Now the agent can query a database during tests (useful for verifying backend state after UI actions).

Custom test reporters

Implement the Reporter interface in src/reporter.py. Built-in options: ConsoleReporter, JSONReporter, JUnitXMLReporter, AllureReporter.

CI/CD Integration

GitHub Actions example

name: AI-Driven E2E Tests

on: [pull_request]

jobs:
  test:
    runs-on: ubuntu-latest
    steps:
      - uses: actions/checkout@v4
      - uses: actions/setup-node@v4
        with: { node-version: 20 }
      - uses: actions/setup-python@v5
        with: { python-version: "3.11" }

      - name: Install Playwright MCP
        run: |
          npm install -g @playwright/mcp@latest
          npx playwright install --with-deps chromium

      - name: Install agent
        run: pip install -r requirements.txt

      - name: Run test suite
        env:
          ANTHROPIC_API_KEY: ${{ secrets.ANTHROPIC_API_KEY }}
        run: python src/agent.py --batch tests/smoke.yaml --report junit

      - uses: actions/upload-artifact@v4
        if: always()
        with:
          name: test-evidence
          path: |
            screenshots/
            reports/

Caching tips

Cache the ~/.cache/ms-playwright directory to skip the 90-second browser download on every CI run.

Troubleshooting

"MCP server failed to start" — Run npx @playwright/mcp@latest --port 8931 manually to see the actual error.

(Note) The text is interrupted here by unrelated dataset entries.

/-! ## `State.stored` -/

@[simp] theorem State.stored_regs (s : State) (a : Word) (n : Nat) (v : Word) : (s.stored a n v).regs = s.regs := rfl
@[simp] theorem State.stored_pc (s : State) (a : Word) (n : Nat) (v : Word) : (s.stored a n v).pc = s.pc := rfl
@[simp] theorem State.stored_flags (s : State) (a : Word) (n : Nat) (v : Word) : (s.stored a n v).flags = s.flags := rfl
@[simp] theorem State.stored_ids (s : State) (a : Word) (n : Nat) (v : Word) : (s.stored a n v).ids = s.ids := rfl
@[simp] theorem State.stored_ira (s : State) (a : Word) (n : Nat) (v : Word) : (s.stored a n v).ira = s.ira := rfl
@[simp] theorem State.stored_ie (s : State) (a : Word) (n : Nat) (v : Word) : (s.stored a n v).ie = s.ie := rfl
@[simp] theorem State.stored_ity (s : State) (a : Word) (n : Nat) (v : Word) : (s.stored a n v).ity = s.ity := rfl
@[simp] theorem State.stored_sty (s : State) (a : Word) (n : Nat) (v : Word) : (s.stored a n v).sty = s.sty := rfl
@[simp] theorem State.stored_pfx (s : State) (a : Word) (n : Nat) (v : Word) : (s.stored a n v).pfx = s.pfx := rfl
@[simp] theorem State.stored_stale (s : State) (a : Word) (n : Nat) (v : Word) :
    (s.stored a n v).stale = Stale.mark (Stale.mark s.stale (a.toNat / lineBytes)) ((a.toNat + n - 1) / lineBytes) :=
  rfl
@[simp] theorem State.stored_mem (s : State) (a : Word) (n : Nat) (v : Word) :
    (s.stored a n v).mem = Memory.writeLE s.mem a.toNat v n := rfl
@[simp] theorem State.stored_irqLine (s : State) (a : Word) (n : Nat) (v : Word) :
    (s.stored a n v).irqLine = s.irqLine := rfl
@[simp] theorem State.stored_plat (s : State) (a : Word) (n : Nat) (v : Word) : (s.stored a n v).plat = s.plat := rfl

/-! ## `State.retired` -/

@[simp] theorem State.retired_regs (s : State) : (s.retired).regs = s.regs := rfl
@[simp] theorem State.retired_pc (s : State) : (s.retired).pc = s.pc + 2#32 := rfl
@[simp] theorem State.retired_flags (s : State) : (s.retired).flags = s.flags := rfl
@[simp] theorem State.retired_ids (s : State) : (s.retired).ids = s.ids := rfl
@[simp] theorem State.retired_ira (s : State) : (s.retired).ira = s.ira := rfl
@[simp] theorem State.retired_ie (s : State) : (s.retired).ie = s.ie := rfl
@[simp] theorem State.retired_ity (s : State) : (s.retired).ity = s.ity := rfl
@[simp] theorem State.retired_sty (s : State) : (s.retired).sty = s.sty := rfl
@[simp] theorem State.retired_pfx (s : State) : (s.retired).pfx = s.pfx.cleared := rfl
@[simp] theorem State.retired_stale (s : State) : (s.retired).stale = s.stale := rfl
@[simp] theorem State.retired_mem (s : State) : (s.retired).mem = s.mem := rfl
@[simp] theorem State.retired_irqLine (s : State) : (s.retired).irqLine = s.irqLine := rfl
@[simp] theorem State.retired_plat (s : State) : (s.retired).plat = s.plat := rfl

/-! ## `State.jumped` -/

@[simp] theorem State.jumped_regs (s : State) (target : Word) : (s.jumped target).regs = s.regs := rfl
@[simp] theorem State.jumped_pc (s : State) (target : Word) : (s.jumped target).pc = target := rfl
@[simp] theorem State.jumped_flags (s : State) (target : Word) : (s.jumped target).flags = s.flags := rfl
@[simp] theorem State.jumped_ids (s : State) (target : Word) : (s.jumped target).ids = s.ids := rfl
@[simp] theorem State.jumped_ira (s : State) (target : Word) : (s.jumped target).ira = s.ira := rfl
@[simp] theorem State.jumped_ie (s : State) (target : Word) : (s.jumped target).ie = s.ie := rfl
@[simp] theorem State.jumped_ity (s : State) (target : Word) : (s.jumped target).ity = s.ity := rfl
@[simp] theorem State.jumped_sty (s : State) (target : Word) : (s.jumped target).sty = s.sty := rfl
@[simp] theorem State.jumped_pfx (s : State) (target : Word) : (s.jumped target).pfx = s.pfx.cleared := rfl
@[simp] theorem State.jumped_stale (s : State) (target : Word) : (s.jumped target).stale = s.stale := rfl
@[simp] theorem State.jumped_mem (s : State) (target : Word) : (s.jumped target).mem = s.mem := rfl
@[simp] theorem State.jumped_irqLine (s : State) (target : Word) : (s.jumped target).irqLine = s.irqLine := rfl
@[simp] theorem State.jumped_plat (s : State) (target : Word) : (s.jumped target).plat = s.plat := rfl

/-! ## `State.interrupted` -/

@[simp] theorem State.interrupted_regs (s : State) (cause : Interrupt) (ret : Word) :
    (s.interrupted cause ret).regs = s.regs := rfl
@[simp] theorem State.interrupted_pc (s : State) (cause : Interrupt) (ret : Word) :
    (s.interrupted cause ret).pc = s.ids := rfl
@[simp] theorem State.interrupted_flags (s : State) (cause : Interrupt) (ret : Word) :
    (s.interrupted cause ret).flags = s.flags := rfl
@[simp] theorem State.interrupted_ids (s : State) (cause : Interrupt) (ret : Word) :
    (s.interrupted cause ret).ids = s.ids := rfl
@[simp] theorem State.interrupted_ira (s : State) (cause : Interrupt) (ret : Word) :
    (s.interrupted cause ret).ira = ret := rfl
@[simp] theorem State.interrupted_ie (s : State) (cause : Interrupt) (ret : Word) :
    (s.interrupted cause ret).ie = false := rfl
@[simp] theorem State.interrupted_ity (s : State) (cause : Interrupt) (ret : Word) :
    (s.interrupted cause ret).ity = (match cause with | .irq => false | .swi _ => true) := rfl
@[simp] theorem State.interrupted_sty (s : State) (cause : Interrupt) (ret : Word) :
    (s.interrupted cause ret).sty = (match cause with | .irq => s.sty | .swi n => n) := rfl
@[simp] theorem State.interrupted_pfx (s : State) (cause : Interrupt) (ret : Word) :
    (s.interrupted cause ret).pfx = s.pfx.cleared := rfl
@[simp] theorem State.interrupted_stale (s : State) (cause : Interrupt) (ret : Word) :
    (s.interrupted cause ret).stale = s.stale := rfl
@[simp] theorem State.interrupted_mem (s : State) (cause : Interrupt) (ret : Word) :
    (s.interrupted cause ret).mem = s.mem := rfl
@[simp] theorem State.interrupted_irqLine (s : State) (cause : Interrupt) (ret : Word) :
    (s.interrupted cause ret).irqLine = s.irqLine := rfl
@[simp] theorem State.interrupted_plat (s : State) (cause : Interrupt) (ret : Word) :
    (s.interrupted cause ret).plat = s.plat := rfl

/-! ## `State.pastBoundary` -/

@[simp] theorem State.pastBoundary_regs (s : State) : (s.pastBoundary).regs = s.regs := rfl
@[simp] theorem State.pastBoundary_pc (s : State) : (s.pastBoundary).pc = s.pc := rfl
@[simp] theorem State.pastBoundary_flags (s : State) : (s.pastBoundary).flags = s.flags := rfl
@[simp] theorem State.pastBoundary_ids (s : State) : (s.pastBoundary).ids = s.ids := rfl
@[simp] theorem State.pastBoundary_ira (s : State) : (s.pastBoundary).ira = s.ira := rfl
@[simp] theorem State.pastBoundary_ie (s : State) : (s.pastBoundary).ie = s.ie := rfl
@[simp] theorem State.pastBoundary_ity (s : State) : (s.pastBoundary).ity = s.ity := rfl
@[simp] theorem State.pastBoundary_sty (s : State) : (s.pastBoundary).sty = s.sty := rfl
@[simp] theorem State.pastBoundary_pfx (s : State) : (s.pastBoundary).pfx = s.pfx := rfl
@[simp] theorem State.pastBoundary_stale (s : State) : (s.pastBoundary).stale = s.stale := rfl
@[simp] theorem State.pastBoundary_mem (s : State) : (s.pastBoundary).mem = s.mem := rfl
@[simp] theorem State.pastBoundary_irqLine (s : State) : (s.pastBoundary).irqLine = s.irqLine.tail := rfl
@[simp] theorem State.pastBoundary_plat (s : State) : (s.pastBoundary).plat = s.plat := rfl

/-! ## `State.setPair` -/

@[simp] theorem State.setPair_pc (s : State) (hi lo : RegNum) (v : DWord) : (s.setPair hi lo v).pc = s.pc := rfl
@[simp] theorem State.setPair_flags (s : State) (hi lo : RegNum) (v : DWord) :
    (s.setPair hi lo v).flags = s.flags := rfl
@[simp] theorem State.setPair_ids (s : State) (hi lo : RegNum) (v : DWord) : (s.setPair hi lo v).ids = s.ids := rfl
@[simp] theorem State.setPair_ira (s : State) (hi lo : RegNum) (v : DWord) : (s.setPair hi lo v).ira = s.ira := rfl
@[simp] theorem State.setPair_ie (s : State) (hi lo : RegNum) (v : DWord) : (s.setPair hi lo v).ie = s.ie := rfl
@[simp] theorem State.setPair_ity (s : State) (hi lo : RegNum) (v : DWord) : (s.setPair hi lo v).ity = s.ity := rfl
@[simp] theorem State.setPair_sty (s : State) (hi lo : RegNum) (v : DWord) : (s.setPair hi lo v).sty = s.sty := rfl
@[simp] theorem State.setPair_pfx (s : State) (hi lo : RegNum) (v : DWord) : (s.setPair hi lo v).pfx = s.pfx := rfl
@[simp] theorem State.setPair_stale (s : State) (hi lo : RegNum) (v : DWord) :
    (s.setPair hi lo v).stale = s.stale := rfl
@[simp] theorem State.setPair_mem (s : State) (hi lo : RegNum) (v : DWord) : (s.setPair hi lo v).mem = s.mem := rfl
@[simp] theorem State.setPair_irqLine (s : State) (hi lo : RegNum) (v : DWord) :
    (s.setPair hi lo v).irqLine = s.irqLine := rfl
@[simp] theorem State.setPair_plat (s : State) (hi lo : RegNum) (v : DWord) : (s.setPair hi lo v).plat = s.plat := rfl

/-! ## `State.setSpr` -/

@[simp] theorem State.setSpr_regs (s : State) (r : Spr) (v : Word) : (s.setSpr r v).regs = s.regs := by cases r <;> rfl
@[simp] theorem State.setSpr_pc (s : State) (r : Spr) (v : Word) : (s.setSpr r v).pc = s.pc := by cases r <;> rfl
@[simp] theorem State.setSpr_pfx (s : State) (r : Spr) (v : Word) : (s.setSpr r v).pfx = s.pfx := by cases r <;> rfl
@[simp] theorem State.setSpr_stale (s : State) (r : Spr) (v : Word) : (s.setSpr r v).stale = s.stale := by cases r <;> rfl
@[simp] theorem State.setSpr_mem (s : State) (r : Spr) (v : Word) : (s.setSpr r v).mem = s.mem := by cases r <;> rfl
@[simp] theorem State.setSpr_irqLine (s : State) (r : Spr) (v : Word) : (s.setSpr r v).irqLine = s.irqLine := by cases r <;> rfl
@[simp] theorem State.setSpr_plat (s : State) (r : Spr) (v : Word) : (s.setSpr r v).plat = s.plat := by cases r <;> rfl
@[simp] theorem State.setSpr_flags_same (s : State) (v : Word) : (s.setSpr .flags v).flags = Flags.ofWord v := rfl
@[simp] theorem State.setSpr_ids_same (s : State) (v : Word) : (s.setSpr .ids v).ids = v := rfl
@[simp] theorem State.setSpr_ira_same (s : State) (v : Word) : (s.setSpr .ira v).ira = v := rfl
@[simp] theorem State.setSpr_ie_same (s : State) (v : Word) : (s.setSpr .ie v).ie = v.getLsbD 0 := rfl
@[simp] theorem State.setSpr_ity_same (s : State) (v : Word) : (s.setSpr .ity v).ity = v.getLsbD 0 := rfl
@[simp] theorem State.setSpr_sty_same (s : State) (v : Word) : (s.setSpr .sty v).sty = v := rfl

/-! ## Accessors through updates -/

@[simp] theorem State.setReg_byte (s : State) (r : RegNum) (v : Word) (k : Nat) : (s.setReg r v).byte k = s.byte k := rfl
@[simp] theorem State.setReg_spr (s : State) (r : RegNum) (v : Word) (q : Spr) : (s.setReg r v).spr q = s.spr q := by cases q <;> rfl
@[simp] theorem State.setFlags_reg (s : State) (f : Flags) (q : RegNum) : (s.setFlags f).reg q = s.reg q := rfl
@[simp] theorem State.setFlags_byte (s : State) (f : Flags) (k : Nat) : (s.setFlags f).byte k = s.byte k := rfl
@[simp] theorem State.setIe_reg (s : State) (b : Bool) (q : RegNum) : (s.setIe b).reg q = s.reg q := rfl
@[simp] theorem State.setIe_byte (s : State) (b : Bool) (k : Nat) : (s.setIe b).byte k = s.byte k := rfl
@[simp] theorem State.stored_reg (s : State) (a : Word) (n : Nat) (v : Word) (q : RegNum) : (s.stored a n v).reg q = s.reg q := rfl
@[simp] theorem State.stored_spr (s : State) (a : Word) (n : Nat) (v : Word) (q : Spr) : (s.stored a n v).spr q = s.spr q := by cases q <;> rfl
@[simp] theorem State.retired_reg (s : State) (q : RegNum) : (s.retired).reg q = s.reg q := rfl
@[simp] theorem State.retired_byte (s : State) (k : Nat) : (s.retired).byte k = s.byte k := rfl
@[simp] theorem State.retired_spr (s : State) (q : Spr) : (s.retired).spr q = s.spr q := by cases q <;> rfl
@[simp] theorem State.jumped_reg (s : State) (target : Word) (q : RegNum) : (s.jumped target).reg q = s.reg q := rfl
@[simp] theorem State.jumped_byte (s : State) (target : Word) (k : Nat) : (s.jumped target).byte k = s.byte k := rfl
@[simp] theorem State.jumped_spr (s : State) (target : Word) (q : Spr) : (s.jumped target).spr q = s.spr q := by cases q <;> rfl
@[simp] theorem State.interrupted_reg (s : State) (cause : Interrupt) (ret : Word) (q : RegNum) : (s.interrupted cause ret).reg q = s.reg q := rfl
@[simp] theorem State.interrupted_byte (s : State) (cause : Interrupt) (ret : Word) (k : Nat) : (s.interrupted cause ret).byte k = s.byte k := rfl
@[simp] theorem State.pastBoundary_reg (s : State) (q : RegNum) : (s.pastBoundary).reg q = s.reg q := rfl
@[simp] theorem State.pastBoundary_byte (s : State) (k : Nat) : (s.pastBoundary).byte k = s.byte k := rfl
@[simp] theorem State.pastBoundary_spr (s : State) (q : Spr) : (s.pastBoundary).spr q = s.spr q := by cases q <;> rfl
@[simp] theorem State.setPair_byte (s : State) (hi lo : RegNum) (v : DWord) (k : Nat) : (s.setPair hi lo v).byte k = s.byte k := rfl
@[simp] theorem State.setPair_spr (s : State) (hi lo : RegNum) (v : DWord) (q : Spr) : (s.setPair hi lo v).spr q = s.spr q := by cases q <;> rfl
@[simp] theorem State.setSpr_reg (s : State) (r : Spr) (v : Word) (q : RegNum) : (s.setSpr r v).reg q = s.reg q := by cases r <;> rfl
@[simp] theorem State.setSpr_byte (s : State) (r : Spr) (v : Word) (k : Nat) : (s.setSpr r v).byte k = s.byte k := by cases r <;> rfl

Usually means Chromium isn't installed; run npx playwright install chromium.

"Agent loops forever on a flaky element" — Lower AGENT_MAX_RETRIES in .env and add explicit waits to your scenario description ("wait for the loading spinner to disappear before clicking").

"Generated script doesn't run" — The agent validates scripts by attempting a dry-run. If this is failing, check reports/latest.json for the validation error. Most common cause: Playwright version mismatch between the MCP server and your local Playwright install.

"Token usage is too high" — Enable accessibility-tree-only mode (no screenshots) in mcp_config.json by adding "--no-screenshots" to the args array. Screenshots are still captured on failure.

Browser hangs on auth prompts — Add --ignore-https-errors and --bypass-csp to the MCP server args for test environments with self-signed certs.

License

MIT

Contributing

PRs welcome. Please include a test scenario that exercises any new agent behavior.